Developing team spirit

Team spirit is one of the values most commonly highlighted by companies, but not all teams necessarily have it. Working as a team and having team spirit are two very different concepts. The first is more a question of organization whilst the second requires soft skills. Team spirit is an essential component of good working life quality and employee engagement. This can be translated through moments of cohesion or team lunches. If employees get on well, they’ll be happier in their working environment.

Taking action to improve QWL

Once you’ve identified the various action leverages for improving your quality of working life, it’s time to get to work.

Here are three tips for improving your QWL:

  • An employee engagement surveys helps you gather the information necessary for putting together an action plan. It allows you to validate the pertinence of the actions you want to undertake. Don’t hesitate to get help from QWL experts, to guide you on the best quality of work life actions to implement.
  • Don’t underestimate projects that don’t cost a lot (or that even cost nothing). Contrary to popular belief, projects that don’t cost anything are sometimes those which make the biggest difference.
  • Finally, think about your QWL action plans on a long-term basis. It would be a shame to see your quality of work life initiatives fade after a few months, for not having taken the time to ask your employees what they think. This will enable you to update your QWL action plans, so that they stay aligned with employee expectations, which evolve over time.

The impacts of QWL on performance

QWL and performance

Thriving employees are 86% more creative and 65% more invested in their missions. Thanks to a smart QWL policy, a company is 43% more productive.

The logic is almost mathematical: a better employee experience leads to better quality work, increases customer satisfaction, promotes loyalty and word of mouth, and eventually generates more revenue.

This same logic applies internally. HR is often seen as a cost center… A committed QWL approach also means giving yourself the means to retain and therefore capitalize on the expertise of your employees, reduce absenteeism or psychosocial risk factors…

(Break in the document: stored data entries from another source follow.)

/-- Open time of a class's gate in one cycle, and the cycle, in ns (05 R154): F is their quotient. -/
def openShare (c : Cfg) (p tc : Nat) : Nat × Nat :=
  match lookup? c.sch.lists p with
  | none => (1, 1)
  | some g => (((g.entries.filter (fun e => e.gates.getLsbD tc)).map (·.intervalNs)).sum, g.cycleNs)

/-- Longest closed interval of a class's gate, in ps (05 Table SCH-6). -/
def longestClosed (c : Cfg) (p tc : Nat) : Nat :=
  match lookup? c.sch.lists p with
  | none => 0
  | some g =>
    let ws := openWindows g tc
    match ws with
    | [] => cyclePs g
    | w :: _ =>
      if w.full then 0
      else ((ws.zip (ws.drop 1 ++ [{ w with start := w.start + cyclePs g }])).map (fun x => x.2.start - x.1.stop)).foldl max 0

/-! ### Blocking -/

/-- Preemption counts as active wherever it is enabled (05 R151). -/
def preemptOn (c : Cfg) (p : Nat) : Bool := (cfgPort c p).preempt.enabled

/-- Express on a port: not preemptable, or preemption inactive (05 R161). -/
def expressTc (c : Cfg) (p tc : Nat) : Bool := !(preemptOn c p && (cfgPort c p).preempt.preemptable.getLsbD tc)

def openTogether (c : Cfg) (p a b : Nat) : Bool :=
  match lookup? c.sch.lists p with
  | none => true
  | some g => g.entries.any (fun e => e.gates.getLsbD a && e.gates.getLsbD b)

def tHold (c : Cfg) (p : Nat) : Nat := byteTime 144 (cfgPort c p).rate

/-- Streams of a class of delivery on a port and traffic class. -/
def streamsAt (c : Cfg) (p tc : Nat) : List (Nat × StreamCfg) :=
  c.sch.streams.filter (fun x => (x.2.cls = .scheduled ∨ x.2.cls = .reserved) ∧ x.2.egress.contains p ∧ x.2.tc = tc)

/-- Longest frame of a queue for T_block (05 R161): `none` for a Scheduled queue without streams. -/
def longestFrame (c : Cfg) (p tc : Nat) : Option Nat :=
  if (queueCfg c (p * 8 + tc)).cls = .scheduled then
    match streamsAt c p tc with
    | [] => none
    | l => some ((l.map (fun x => x.2.maxSdu)).foldl max 0)
  else some 9216

def tBlock (c : Cfg) (p tc : Nat) : Nat :=
  let b := ((List.range 8).map (fun k =>
    if k ≠ tc ∧ expressTc c p k ∧ openTogether c p tc k then
      (match longestFrame c p k with | some l => wireTime c p l | none => 0)
    else 0)).foldl max 0
  if preemptOn c p then max b (tHold c p) else b

/-- R143 keeps the port free at a window's start: no other class that is open just before the window stays open
into it, and with preemption active no preemptable class is open just before it. -/
def portFree (c : Cfg) (p tc : Nat) (g : Gcl) (idx : Nat) : Bool :=
  let n := g.entries.length
  match g.entries[(idx + n - 1) % max 1 n]?, g.entries[idx]? with
  | some a, some b => (List.range 8).all (fun k =>
      decide (k = tc) || !a.gates.getLsbD k || (expressTc c p k && !b.gates.getLsbD k))
  | _, _ => true

/-- Two windows of the classes of one list share time in some cycle. -/
def overlaps (g : Gcl) (v w : Window) : Bool :=
  [(0, 0), (cyclePs g, 0), (0, cyclePs g)].any (fun s => decide (v.start + s.1 < w.stop + s.2) && decide (w.start + s.2 < v.stop + s.1))

/-- The windows of a class on a port with T_blk (05 R162), to which express queues open inside the window add T_block once more.
(log entry 78: DEDUCED) -/
def windowsOf (c : Cfg) (p tc : Nat) (g : Gcl) : List Window :=
  let tb := tBlock c p tc
  (openWindows g tc).map (fun w =>
    let hold := preemptOn c p && (match g.entries[w.idx]? with | some e => e.isHold | none => false)
    let blk := if w.full then 0
      else if hold then tHold c p - (cfgPort c p).holdAdvanceNs * 1000
      else if portFree c p tc g w.idx then 0 else tb
    let others := (List.range 8).any (fun k => decide (k ≠ tc) && expressTc c p k && (longestFrame c p k).isSome &&
      (openWindows g k).any (fun v => overlaps g v w))
    { w with tblk := blk + (if others then tb else 0) })

/-! ### Serving windows (05 R162) -/

/-- Windows in the order of time: number, start, end, and the window. -/
abbrev Slots := List (Nat × Nat × Nat × Window)

/-- The windows of six cycles of a list. -/
def slotsOf (ws : List Window) (cyc : Nat) : Slots :=
  (List.range 6).flatMap (fun k => ws.zipIdx.map (fun x => (x.2, x.1.start + k * cyc, x.1.stop + k * cyc, x.1)))

/-- The first window that serves eligibility `e` with an interference and a wire time (05 R162). -/
def serveIn (all : Slots) (e ti wt : Nat) : Option (Nat × Nat × Nat × Window) :=
  all.find? (fun x => decide (e < x.2.2.1) &&
    (x.2.2.2.full || decide (max e (x.2.1 + x.2.2.2.tblk) + ti + wt ≤ x.2.2.1)))

/-- Number, start and end of the window that serves `e`, an instant of the second cycle. -/
def serve (ws : List Window) (cyc e ti wt : Nat) : Option (Nat × Nat × Nat) :=
  (serveIn (slotsOf ws cyc) e ti wt).map (fun x => (x.1, x.2.1, x.2.2.1))

/-- The largest w + T_blk − e over the eligibility instants from `e` to `hi`: at the first of them and at the first that each later window
serves (05 R162). -/
def waitMax (all : Slots) (ti wt hi : Nat) : Nat → Nat → Nat
  | 0, _ => 0
  | n + 1, e =>
    match serveIn all e ti wt with
    | none => 0
    | some x =>
      let w := (x.2.1 + x.2.2.2.tblk) - e
      let last := x.2.2.1 - (ti + wt)
      if x.2.2.2.full || decide (hi ≤ last) || decide (last < e) then w else max w (waitMax all ti wt hi n (last + 1))

/-- A Scheduled stream on a port with its eligibility range, moved into the second listed cycle. -/
structure Elig where
  h : Nat
  s : StreamCfg
  lo : Nat
  hi : Nat
  wt : Nat
  deriving DecidableEq, Repr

Psychosocial risk factors linked to poor QWL

A QWL process doesn’t only aim to improve employees’ experience. It also aims to put an end to the vicious circle of corporate unhappiness, which most of the time results in an increase in absenteeism or turnover.

The financial impact for the company is very real. The cost of unhappiness in the workplace is estimated at €13,440 per year per employee in France. It is more advantageous to implement a QWL approach to prevent these psychosocial risk factors.

The implementation of a QWL approach makes it possible to curb the phenomenon of unhappiness at work, but note that its cost will be higher than if you had implemented it from the start.

The best HR actions to improve employee experience

Employees’ quality of working life is a concern today for companies of all sizes and in all sectors. More and more of them are mobilizing and setting up initiatives to improve the engagement of their teams.

In order to contribute to the dissemination of QWL best practices and to recognize those who launched them, Lucca organizes the Employee Experience Awards every year. Each autumn, they reward the best HR innovations in terms of well-being and quality of working life. A way to inspire those who wish to act but do not know where to start.